It’s no secret that David Bowie loved Philadelphia.
He saw some of his earliest live-performance successes as the androgynous, gender-bending, bisexual, glam-rock hero Ziggy Stardust at Upper Darby’s Tower Theater in 1972 and ‘73; he made himself a fixture at other local clubs such as Artemis. A year later, as a Diamond Dog, he would return to Upper Darby shorn (mostly) of the glitter for the rough-edged concert recording of “David Live.” Several months after his time in Darby, he would return again, only this time for sessions at North 12th Street’s Sigma Sound Studio for the plastic soul of “Young Americans.”
“David loved Philly, I don’t need to tell you that,” said Tony Visconti, the producer beside Bowie on many of his finest albums — from the aforementioned works to 1970s “The Man Who Sold the World,” the experimental Berlin period of “Low, Heroes and Lodger” and the final four albums of Bowie’s life, including “Blackstar,” released earlier this year, just days before his passing.

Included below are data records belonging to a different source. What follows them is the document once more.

-- ==== Sys2Proof/Machine/Alu.lean ====
section
/-! DEFINITION. The eight two-operand arithmetic, logic and shift instructions (R160 to R168). -/

namespace Sys2Proof.Machine

/-- The common shape of the family: read a, then b, write `f vb va` to b, clear the flag (R143, R146, R160). -/
def State.binary (s : State) (f : Word → Word → Word) (a : Operand) (b : Loc) : State :=
  let p := place b s.regs
  let va := s.resolve a
  let vb := va.2.readPlace p
  (vb.2.store p (f vb.1 va.1)).clearFlag

/-- The logical shift right of R164: the amount is the whole unsigned word, 32 and more give 0 (R168). -/
def shiftRightLogical (vb va : Word) : Word :=
  if va.toNat ≥ 32 then 0 else vb >>> va.toNat

/-- The shift left of R165: the amount is the whole unsigned word, 32 and more give 0 (R168). -/
def shiftLeft (vb va : Word) : Word :=
  if va.toNat ≥ 32 then 0 else vb <<< va.toNat

/-- The arithmetic shift right of R166: amounts of 32 and more fill with the sign bit (R168). -/
def shiftRightArithmetic (vb va : Word) : Word :=
  if va.toNat ≥ 32 then (if vb.msb then 0xFFFFFFFF else 0) else vb.sshiftRight va.toNat

/-- ATA (R160). -/
def execAta (a : Operand) (b : Loc) (s : State) : Host.Outcome State Fault Refusal :=
  .next (s.binary (fun vb va => vb + va) a b)

/-- NTA (R161). -/
def execNta (a : Operand) (b : Loc) (s : State) : Host.Outcome State Fault Refusal :=
  .next (s.binary (fun vb va => vb - va) a b)

/-- ADA (R162). -/
def execAda (a : Operand) (b : Loc) (s : State) : Host.Outcome State Fault Refusal :=
  .next (s.binary (fun vb va => vb &&& va) a b)

/-- EKC (R163). -/
def execEkc (a : Operand) (b : Loc) (s : State) : Host.Outcome State Fault Refusal :=
  .next (s.binary (fun vb va => vb ||| va) a b)

/-- DTO (R164). -/
def execDto (a : Operand) (b : Loc) (s : State) : Host.Outcome State Fault Refusal :=
  .next (s.binary shiftRightLogical a b)

/-- DRO (R165). -/
def execDro (a : Operand) (b : Loc) (s : State) : Host.Outcome State Fault Refusal :=
  .next (s.binary shiftLeft a b)

/-- DTOSNA (R166). -/
def execDtosna (a : Operand) (b : Loc) (s : State) : Host.Outcome State Fault Refusal :=
  .next (s.binary shiftRightArithmetic a b)

/-- DAL (R167). -/
def execDal (a : Operand) (b : Loc) (s : State) : Host.Outcome State Fault Refusal :=
  .next (s.binary (fun vb va => ~~~(vb ^^^ va)) a b)

end Sys2Proof.Machine
end

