-- ==== Sys2Proof/Machine/Move.lean ====
section
/-! DEFINITION. The six move instructions (R180 to R185). Their destination is not read in a memory form. -/

namespace Sys2Proof.Machine

/-- The common shape of the copies: read a, write `f va` to b, clear the flag (R180, R182, R183). -/
def State.copy (s : State) (f : Word → Word) (a : Operand) (b : Loc) : State :=
  let p := place b s.regs
  let va := s.resolve a
  (va.2.store p (f va.1)).clearFlag

/-- KRZ (R180). -/
def execKrz (a : Operand) (b : Loc) (s : State) : Host.Outcome State Fault Refusal :=
  .next (s.copy (fun va => va) a b)

/-- MALKRZ (R181): the copy if the flag is true; otherwise nothing is read or written. The flag is false after
either way. -/
def execMalkrz (a : Operand) (b : Loc) (s : State) : Host.Outcome State Fault Refusal :=
  .next (if s.flag then s.copy (fun va => va) a b else s.clearFlag)

/-- KRZ8I (R182): `sext_32(va[31:24])`. -/
def execKrz8i (a : Operand) (b : Loc) (s : State) : Host.Outcome State Fault Refusal :=
  .next (s.copy (fun va => (va.extractLsb' 24 8).signExtend 32) a b)

/-- KRZ16I (R183): `sext_32(va[31:16])`. -/
def execKrz16i (a : Operand) (b : Loc) (s : State) : Host.Outcome State Fault Refusal :=
  .next (s.copy (fun va => (va.extractLsb' 16 16).signExtend 32) a b)

/-- KRZ8C (R184): `va[7:0]` into the top byte of b. -/
def execKrz8c (a : Operand) (b : Loc) (s : State) : Host.Outcome State Fault Refusal :=
  let p := place b s.regs
  let va := s.resolve a
  .next (va.2.storeTop8 p (va.1.extractLsb' 0 8)).clearFlag

/-- KRZ16C (R185): `va[15:0]` into the top half-word of b. -/
def execKrz16c (a : Operand) (b : Loc) (s : State) : Host.Outcome State Fault Refusal :=
  let p := place b s.regs
  let va := s.resolve a
  .next (va.2.storeTop16 p (va.1.extractLsb' 0 16)).clearFlag

end Sys2Proof.Machine
end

On April 2, Visconti’s Holy Holy will appear at the Tower Theater in tribute to Bowie’s hard-rock classics.
Visconti and Ziggy Stardust’s Spiders from Mars drummer Woody Woodmansey were last in the Philadelphia area when they played Phoenixville as Holy Holy, an ensemble dedicated to playing “The Man Who Sold the World” — the first album of Bowie’s that both Woodmansey and Visconti played upon (the latter as bassist and producer) — and other early Bowie rockers. The album was never played live as, shortly after its release, Bowie began work on the flighty pop of “Hunky Dory,” then Ziggy.
“‘The Man Who Sold the World,’ however, is where we heard so many of Ziggy’s themes,” Visconti said, referring to Stardust’s twilight sexuality, nihilistic tendencies and other space-face oddities. For the uninitiated (and there are many, as the album hardly dented U.K. or U.S. charts upon release), “The Man Who Sold the World” is famous in the Bowie catalogue for its original cover. This is the one where the singer is reclining across a velvet chaise lounge in a cream and blue satin “man’s dress” designed by famed British fashion designer Michael Fish. With his long bleached-blonde locks, a coquettish pout, that dress and that pose — all inspired by a pre-Raphaelite painting by Dante Gabriel Rossetti —Bowie’s interest in exploiting his androgyny was on full display.
Holy Holy played in Phoenixville the Friday after Bowie’s sudden passing, a tough task considering everyone in the band — Visconti in particular — were broken-hearted.
“We considered stopping the tour as we were in Toronto at the time,” said the bassist/producer, “but we kept going and asked each audience their permission to play through the grief. They were bawling their eyes out — in joy and sadness. So were we.”
It’s true that Visconti indeed cried on stage that night as he discussed his and Bowie’s love of the Philly area. Visconti also announced to the packed-to-the-rafters house in Phoenixville that Holy Holy would return this spring to the scene of the crime — the Tower Theater — to play once again.
“We’ll play that album, of course — I don’t think we’ll ever get tired of that — but we’ll always have surprises in the second half of the show,” Visconti said.
Holy Holy will probably never touch any song from Gamble and Huff’s The Sound of Philadelphia-inspired “Young Americans” but I couldn’t resist asking about that 1975 album with its original producer. Originally meant to include countless instrumentalists from the TSOP crew, these old-school gents were rumored to be leery of Bowie — perhaps his sexuality, perhaps his cultural voyeurism/vampirism — and “simply didn’t want to give David their sound,” Visconti said. Instead, Bowie rehearsed his crack band in the Sigma Sound Studio and recorded much of the soulful classic (save for “Across the Universe” and “Fame,” which were recorded at Electric Lady Studios with John Lennon in January 1975) throughout November 1974 in Philly.
“I can’t tell you how much your city meant to him — and me too,” said Visconti.